Today when I watched it, I saw this young woman with a grace and tenderness that I could only dream of even now. There's an absolutely luscious back bend in there -- I thought if I lived to be a hundred I could never be flexible enough to do something so beautiful. Even in the rehearsal videos she looked like a professional dancer. The courus were perfect. Her arms just floated, absolutely effortlessly. The lines were perfect -- I made a goal at the beginning of this year to work on my lines, but after seeing this video, I'm wondering if I really ever needed to work on them at all. There was a section in the 'performance' that did feel a bit more staccato than it was in rehearsal, but the pure artistry overshadowed that. I think it may have been the most beautiful ballet I have ever watched.

Did I just capture lightning in a bottle? Was it all just a fluke? Or was I really that good all along and nobody was decent enough to actually tell me? I choreographed, learned, and performed this piece in literally two days. This was before I learned an entire staging of Oklahoma! and the second acts of Jesus Christ Superstar and Chicago in essentially a week (side note, do all theatre companies literally spend five months on Act I and then stage/choreograph ALL of Act II in one three-hour rehearsal or is this just the companies I end up working with?).
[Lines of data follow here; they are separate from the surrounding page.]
/-- Settles O22: the first sprite of 0, ..., 39 that shows is the one that no lower one hides. -/
theorem renderedPixelIsTopmostSpriteOrBackground : Obligations.RenderedPixelIsTopmostSpriteOrBackground := by
  unfold Obligations.RenderedPixelIsTopmostSpriteOrBackground
  classical
  refine fun s ly x _ hx => ⟨fun hon i hi hshows hlower => ?sprite, fun hnone => ?background⟩ <;>
    rw [renderLine_pixel_same]
  case sprite =>
    have hfirst : ((List.range 40).find? fun i => decide (s.spriteShows i ly x)) = some i :=
      List.find?_range_eq_some.2 ⟨decide_eq_true hshows, List.mem_range.2 hi, fun j hj => by simp [hlower j hj]⟩
    rw [lineOf_getD_sprites_on hon ly hx, hfirst]
    rfl
  case background =>
    rw [← bgColour_eq]
    cases hon : s.ppu.lcdc.getLsbD 1 with
    | false => rw [lineOf_sprites_off hon ly x hx, bgIndex_eq_bgAt]
    | true =>
      have hall := hnone.resolve_left (by rw [hon]; exact nofun)
      have hno : ((List.range 40).find? fun i => decide (s.spriteShows i ly x)) = none :=
        List.find?_range_eq_none.2 fun i hi => by simp [hall i hi]
      rw [lineOf_getD_sprites_on hon ly hx, hno]
      rfl

end Sys2Proof.Machine
end

section
/-! PROOFS. Byte reads (20_memory.md R62, R64, R66, R68-R72, R75, R77, R79-R81): which addresses take a draw, and what the
others answer. -/

namespace Sys2Proof.Machine

/-! ## Reads that take no draw -/

theorem readValue_eq_stored {s : State} {a : Word} (hjoypad : a ≠ 0xFF00)
    (hrnd : region a = some .io → a ≠ s.params.randomAddr) : s.readValue a = s.stored a := by
  rw [State.readValue, if_neg hjoypad, if_neg fun h => hrnd h.1 h.2]

theorem drawn_eq_self {s : State} {a : Word} (hjoypad : a ≠ 0xFF00)
    (hrnd : region a = some .io → a ≠ s.params.randomAddr) : s.drawn a = s := by
  rw [State.drawn, if_neg hjoypad, if_neg fun h => hrnd h.1 h.2]

theorem readable_of_ge {a : Word} (s : State) (h : 0x8000 ≤ a.toNat) : s.readable a := fun hlt => absurd hlt (by omega)

/-- Above the ROM an address that takes no draw answers the byte the bus holds. -/
theorem read8_of_stored {s : State} {a : Word} (h : 0x8000 ≤ a.toNat) (hjoypad : a ≠ 0xFF00)
    (hrnd : region a = some .io → a ≠ s.params.randomAddr) : read8 a s = .ok (s.stored a) s := by
  rw [read8_ok a s (readable_of_ge s h), readValue_eq_stored hjoypad hrnd, drawn_eq_self hjoypad hrnd]

/-- Outside the I/O window no read takes a draw. -/
theorem read8_of_ram {a : Word} (s : State)
    (h : (0x8000 ≤ a.toNat ∧ a.toNat < 0xFF00) ∨ (0xFF80 ≤ a.toNat ∧ a.toNat < 0xFFFF)) :
    read8 a s = .ok (s.mem.read (home a).toNat) s := by
  have hio : region a ≠ some .io := fun hio => by have := (region_io a).1 hio; omega
  have hjoypad : a ≠ 0xFF00 := by rintro rfl; exact hio (by decide)
  rw [read8_of_stored (by omega) hjoypad fun h => absurd h hio, stored_of_ram s h]

theorem read8_of_ram_not_mirror {a : Word} (s : State)
    (h : (0x8000 ≤ a.toNat ∧ a.toNat < 0xE000) ∨ (0xFE00 ≤ a.toNat ∧ a.toNat < 0xFF00) ∨
      (0xFF80 ≤ a.toNat ∧ a.toNat < 0xFFFF)) : read8 a s = .ok (s.mem.read a.toNat) s := by
  rw [read8_of_ram s (by omega), home_of_not_mirror a (by omega)]

theorem read8_of_rom {a : Word} {s : State} (h : a.toNat < 0x8000) (hr : a.toNat < s.romSize) :
    read8 a s = .ok (s.rom.read a.toNat) s := by
  have hreg := (region_rom a).2 h
  rw [read8, hreg]
  simp only
  rw [if_pos hr, State.stored, hreg]

/-! ## The registers of the I/O window -/

/-- A legal `RANDOM_ADDR` is none of the registers with a meaning of their own. -/
theorem ne_randomAddr_of_register {s : State} {a : Word} (hl : s.params.legal = true) (h : a.toNat ∈ ioRegisters) :
    a ≠ s.params.randomAddr := by
  rintro rfl
  exact ((legal_iff s.params).1 hl).2 h

theorem read8_of_register {s : State} {a : Word} (hl : s.params.legal = true) (h : a.toNat ∈ ioRegisters) :
    read8 a s = .ok (s.stored a) s := by
  have hrange : ∀ n ∈ ioRegisters, 0xFF01 ≤ n := by decide
  have hlo := hrange _ h
  have hjoypad : a ≠ 0xFF00 := by
    rintro rfl
    exact absurd hlo (by decide)
  exact read8_of_stored (by omega) hjoypad fun _ => ne_randomAddr_of_register hl h

/-- Where the I/O window has no register it is plain storage (20_memory.md R72). -/
theorem ioByte_of_plain {s : State} {a : Word}
    (h : a.toNat ∉ [0xFF0F, 0xFF40, 0xFF42, 0xFF43, 0xFF47, 0xFF48, 0xFF49]) : s.ioByte a = s.mem.read a.toNat := by
  have hne : ∀ r : Word, r.toNat ∈ [0xFF0F, 0xFF40, 0xFF42, 0xFF43, 0xFF47, 0xFF48, 0xFF49] → a ≠ r := by
    rintro r hr rfl
    exact h hr
  rw [State.ioByte, if_neg (hne _ (by decide)), if_neg (hne _ (by decide)), if_neg (hne _ (by decide)),
    if_neg (hne _ (by decide)), if_neg (hne _ (by decide)), if_neg (hne _ (by decide)), if_neg (hne _ (by decide))]

theorem read8_of_plain_io {s : State} {a : Word} (hlo : 0xFF01 ≤ a.toNat) (hhi : a.toNat < 0xFF80)
    (hrnd : a ≠ s.params.randomAddr) (h : a.toNat ∉ [0xFF0F, 0xFF40, 0xFF42, 0xFF43, 0xFF47, 0xFF48, 0xFF49]) :
    read8 a s = .ok (s.mem.read a.toNat) s := by
  have hjoypad : a ≠ 0xFF00 := by
    rintro rfl
    exact absurd hlo (by decide)
  rw [read8_of_stored (by omega) hjoypad fun _ => hrnd, stored_of_io s a ((region_io a).2 (by omega)), ioByte_of_plain h]

theorem read8_randomAddr {s : State} (hl : s.params.legal = true) :
    read8 s.params.randomAddr s = .ok (Config.hostRnd s.rndDraws) { s with rndDraws := s.rndDraws + 1 } := by
  obtain ⟨hlo, hhi⟩ := ((legal_iff s.params).1 hl).1
  have hjoypad : s.params.randomAddr ≠ 0xFF00 := fun h => absurd (h ▸ hlo) (by decide)
  rw [read8, (region_io _).2 (by omega)]
  show readIo _ s = _
  rw [readIo, if_neg hjoypad, if_pos rfl]

/-- A selected group lets its draw through, one that is not selected reads as released (20_memory.md R77). -/
theorem joypadGroups_getLsbD (selDir selAct : Bool) (dir act : BitVec 4) {b : Nat} (hb : b < 4) :
    ((if selDir then 0xF else dir) &&& (if selAct then 0xF else act)).getLsbD b =
      ((selDir || dir.getLsbD b) && (selAct || act.getLsbD b)) := by
  have hones : (15#4).getLsbD b = true := by interval_cases b <;> rfl
  cases selDir <;> cases selAct <;> simp [hones]

/-- Settles O26: a range is one arm of the bus; a legal `RANDOM_ADDR` is no register, so it takes none of their reads. -/
theorem byteReadByRegion : Obligations.ByteReadByRegion := by
  unfold Obligations.ByteReadByRegion
  intro s a hl
  refine ⟨?rom, ?beyond, ?vram_to_wram, ?mirror, ?oam, ?joypad, ?rnd, ?ifl, ?lcdc, ?scy, ?scx, ?bgp, ?obp0, ?obp1, ?plain,
    ?hram, ?ie⟩
  case rom => exact fun h hr => read8_of_rom h hr
  case beyond => exact fun h hr => read8_raises a s fun hread => absurd (hread h) (by omega)
  case vram_to_wram => exact fun lo hi => read8_of_ram_not_mirror s (.inl ⟨lo, hi⟩)
  case mirror => exact fun lo hi => by rw [read8_of_ram s (by omega), home_toNat, if_pos ⟨lo, hi⟩]
  case oam => exact fun lo hi => read8_of_ram_not_mirror s (.inr (.inl ⟨lo, hi⟩))
  case joypad =>
    rintro rfl
    exact ⟨_, fun b hb => joypadGroups_getLsbD _ _ _ _ hb, rfl⟩
  case rnd =>
    rintro rfl
    exact read8_randomAddr hl
  case plain => exact fun lo hi hrnd h => read8_of_plain_io lo hi hrnd h
  case hram => exact fun lo hi => read8_of_ram_not_mirror s (.inr (.inr ⟨lo, hi⟩))
  case ie =>
    rintro rfl
    rfl
  all_goals
    rintro rfl
    exact read8_of_register hl (by decide)

end Sys2Proof.Machine
end

section
/-! PROOFS. The DMA trigger (20_memory.md R76): the copy whose sources are readable, and the first source byte beyond the
image. A word stored in plain storage (R84-R86) reads back. -/

namespace Sys2Proof.Machine

/-! ## The addresses of a copy -/

theorem page_add_eq (v : Byte) {i : Nat} (hi : i < 160) :
    wordOf v 0 + BitVec.ofNat 16 i = BitVec.ofNat 16 (256 * v.toNat + i) := by
  have hv := v.isLt
  apply BitVec.eq_of_toNat_eq
  rw [page_add_toNat v i hi, BitVec.toNat_ofNat]
  omega

theorem table_add_eq (i : Nat) : BitVec.ofNat 16 (0xFE00 + i) = (0xFE00 : Word) + BitVec.ofNat 16 i :=
  BitVec.ofNat_add ..

/-! ## The copy -/

theorem dmaDone_of_readable {s : State} {v : Byte} (h : ∀ i, i < 160 → s.readable (wordOf v 0 + BitVec.ofNat 16 i)) :
    ∃ t, write8 0xFF46 v s = .ok () t ∧ DmaDone (s.storeMem 0xFF46 v) (wordOf v 0) 160 t :=
  dmaCopy_ok (s.storeMem 0xFF46 v) v h 160 _ (Nat.le_refl _) (DmaDone.zero _ _)

/-- A trigger raises at the first source byte beyond the image. -/
theorem write8_dma_raises {s : State} {v : Byte} {n : Nat} (hn : n < 160)
    (hr : ∀ i, i < n → s.readable (wordOf v 0 + BitVec.ofNat 16 i)) (hbad : ¬ s.readable (wordOf v 0 + BitVec.ofNat 16 n)) :
    ∃ t, write8 0xFF46 v s = .raised (.romReadBeyondImage (wordOf v 0 + BitVec.ofNat 16 n)) t :=
  have ⟨_, _, hraise⟩ := dmaCopy_raises (s.storeMem 0xFF46 v) v n hn hr hbad 160 _ (Nat.le_refl _) (Nat.zero_le n)
    (DmaDone.zero _ _)
  ⟨_, hraise⟩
I'm still deciding what to do with this footage. It is incredible -- to my eyes, anyway. But it's also rehearsal footage, and I don't like posting full rehearsals of pieces I do want to make into an official video someday -- spoilers, you know. I would love to film this properly, but I don't have access to any studio or even a space large enough to do it. So do I just sit on this footage and wait, possibly several more years, before I can properly film it? Then comes the question 'what if it's not as good?' I'm not getting any younger (or more flexible)...

Either way, it encouraged me so much. At least I can watch and enjoy this video. It touched my heart, it truly did. If I do decide to post it somewhere, I'll link it here.